Sharon Austin moved into a rented house in the first Sun City a year ago. Her house is right next to the golf course, and sometimes she finds golf balls in her herbaceous border. “When I look out of the window in the morning, I see them all golfing and walking. It’s cleaner and quieter here than anywhere else, there is less crime and it’s cheaper, too. Everyone here is in the same situation: if someone needs heart surgery, they will find at least three people they know that they can talk about it with. I want for nothing here. And if someone thinks this place is a seniors’ ghetto, they only need to cross the street.We’re not living in the middle of nowhere here.”

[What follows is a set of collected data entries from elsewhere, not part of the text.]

/-- From R225, R234 and R241: a submission is written at `SUB_HEAD` of its ring, which advances; Shoal takes it in the same step where it takes
submissions, and leaves it in the ring and its tables as they were otherwise. No other byte of memory changes. The model's own choices in it:
notes/assumptions/6.md, 31.md. -/
def Obligations.SubmissionsAreTaken : Prop :=
  ∀ (s : State) (h : HalfId) (kind count : BitVec 4) (src dst : BitVec 8) (access prio : Bool) (car : BitVec 6) (slot : BitVec 12) (tag : Word) (i : Instr),
    s.out = true →
    (i = .shlNew h kind src dst count access prio car tag ∨ i = .shlCancel h slot tag ∨ i = .shlArrive h car dst tag) →
    16 ≤ s.dev.get (ctl .shl h) SHL.SUB_SIZE_N → s.dev.get (ctl .shl h) SHL.SUB_SIZE_N ≤ 4096 →
    s.dev.get (ctl .shl h) SHL.SUB_HEAD_IDX < s.dev.get (ctl .shl h) SHL.SUB_SIZE_N →
    s.dev.get (ctl .shl h) SHL.SUB_TAIL_IDX = s.dev.get (ctl .shl h) SHL.SUB_HEAD_IDX →
    let next_ := (s.dev.get (ctl .shl h) SHL.SUB_HEAD_IDX + 1) % s.dev.get (ctl .shl h) SHL.SUB_SIZE_N
    let a := s.dev.get (ctl .shl h) SHL.SUB_BASE_ADDR + 16 * s.dev.get (ctl .shl h) SHL.SUB_HEAD_IDX
    ∃ t, exec i s = .next t ∧ t.pending = s.pending ∧ t.dev.get (ctl .shl h) SHL.SUB_HEAD_IDX = next_ ∧
      t.dev.get (ctl .shl h) SHL.SUB_TAIL_IDX = (if s.dev.shlTakes h then next_ else s.dev.get (ctl .shl h) SHL.SUB_TAIL_IDX) ∧
      (s.dev.shlTakes h = false → t.dev.shl h = s.dev.shl h) ∧ memWord (t.dev.half h).sram (a + 8) = tag.toNat ∧
      (∀ x, x < a ∨ a + 16 ≤ x → memRead (t.dev.half h).sram x = memRead (s.dev.half h).sram x) ∧ t.dev.mram = s.dev.mram ∧
      (t.dev.half h.other).sram = (s.dev.half h.other).sram ∧ (∀ k, keyPage k ≠ ctl .shl h → rfFind k t.dev.regs = rfFind k s.dev.regs)

/-- From R238: CANCEL of an ASSIGNED or RIDING call settles it as CANCELLED and removes its stops (a pickup where the car stands that this leaves
beside no stop is done: the model's choice, notes/assumptions/31.md), and one that names a FREE slot is rejected with SHL_SLOT; ARRIVE at another
floor than the head stop's is rejected with SHL_NOT_HEAD, and at that floor removes the head stop, takes the DEST calls boarding there to RIDING, and
the hall calls boarding and the calls leaving there to DONE. The model's own choices in it: notes/assumptions/31.md. -/
def Obligations.CancelAndArrive : Prop :=
  ∀ (d : Dev) (h : HalfId) (tag : Nat),
    (∀ (k : Nat) (cl : Call), d.call? h k = some cl → cl.rejected = false → cl.state < 4 → (d.shl h).stops.length = 64 → cl.car < 64 →
      let left := if cl.valid then (Dev.unstop k [] (d.seqOf h cl.car)).2 else []
      (d.shlCancel h k tag).call? h k = some { cl with state := 5 } ∧
      (∃ l, ((d.shlCancel h k tag).shl h).out = (d.shl h).out ++ l ++ [⟨5, 0, k, cl.car, cl.deck, cl.tag, 0, 0, false⟩] ∧
        (∀ r ∈ l, r.event = 4 ∧ r.slot ∈ left) ∧ (left = [] → l = [])) ∧
      (cl.valid = true → (d.shlCancel h k tag).seqOf h cl.car = (Dev.unstop k [] (d.seqOf h cl.car)).1) ∧
      (∀ j, j ≠ k → j ∉ left → (d.shlCancel h k tag).call? h j = d.call? h j) ∧
      (∀ j c, j ∈ left → d.call? h j = some c → (d.shlCancel h k tag).call? h j = some { c with state := 4 })) ∧
    (∀ k : Nat, d.call? h k = none →
      ((d.shlCancel h k tag).shl h).out = (d.shl h).out ++ [⟨2, cSHL_SLOT, k, 0, false, tag, 0, 0, true⟩] ∧
      (d.shlCancel h k tag).get (ctl .shl h) HDR.ERR_CODE = cSHL_SLOT ∧ ((d.shlCancel h k tag).shl h).calls = (d.shl h).calls) ∧
    (∀ (car floor : Nat) (st : Stop) (r : List Stop), d.inScope h car = true → d.seqOf h car = st :: r → (d.shl h).stops.length = 64 →
      (st.floor ≠ floor →
        (d.shlArrive h car floor tag).get (ctl .shl h) HDR.ERR_CODE = cSHL_NOT_HEAD ∧ (d.shlArrive h car floor tag).seqOf h car = st :: r ∧
        ((d.shlArrive h car floor tag).shl h).calls = (d.shl h).calls) ∧
      (st.floor = floor →
        (d.shlArrive h car floor tag).seqOf h car = r ∧
        (∀ k cl, k ∈ st.picks ++ st.here → k ∉ st.drops → d.call? h k = some cl →
          ((d.shlArrive h car floor tag).call? h k).map Call.state = some (if cl.kind = 1 then 3 else 4)) ∧
        (∀ k cl, k ∈ st.drops → d.call? h k = some cl → ((d.shlArrive h car floor tag).call? h k).map Call.state = some 4)))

“The only bad thing is that there are so many old people here,” is an old Sun City joke. But even that is out of date. The residents of Sun City Grand recently decided to allow people of 45 and over to live there—providing they don’t make up more than 15 percent of the new arrivals. At 94 years old, Helena Gumina is more than double that age. Her habit of hugging people by way of greeting instead of merely shaking hands earned her the nickname “cutie”in Sun City. She proudly had the nickname printed on a T-shirt she wears at the Independence Day celebrations on the 4th of July. Helena says she has no interest in marrying again: “I don’t think my husband would like me hugging other men.”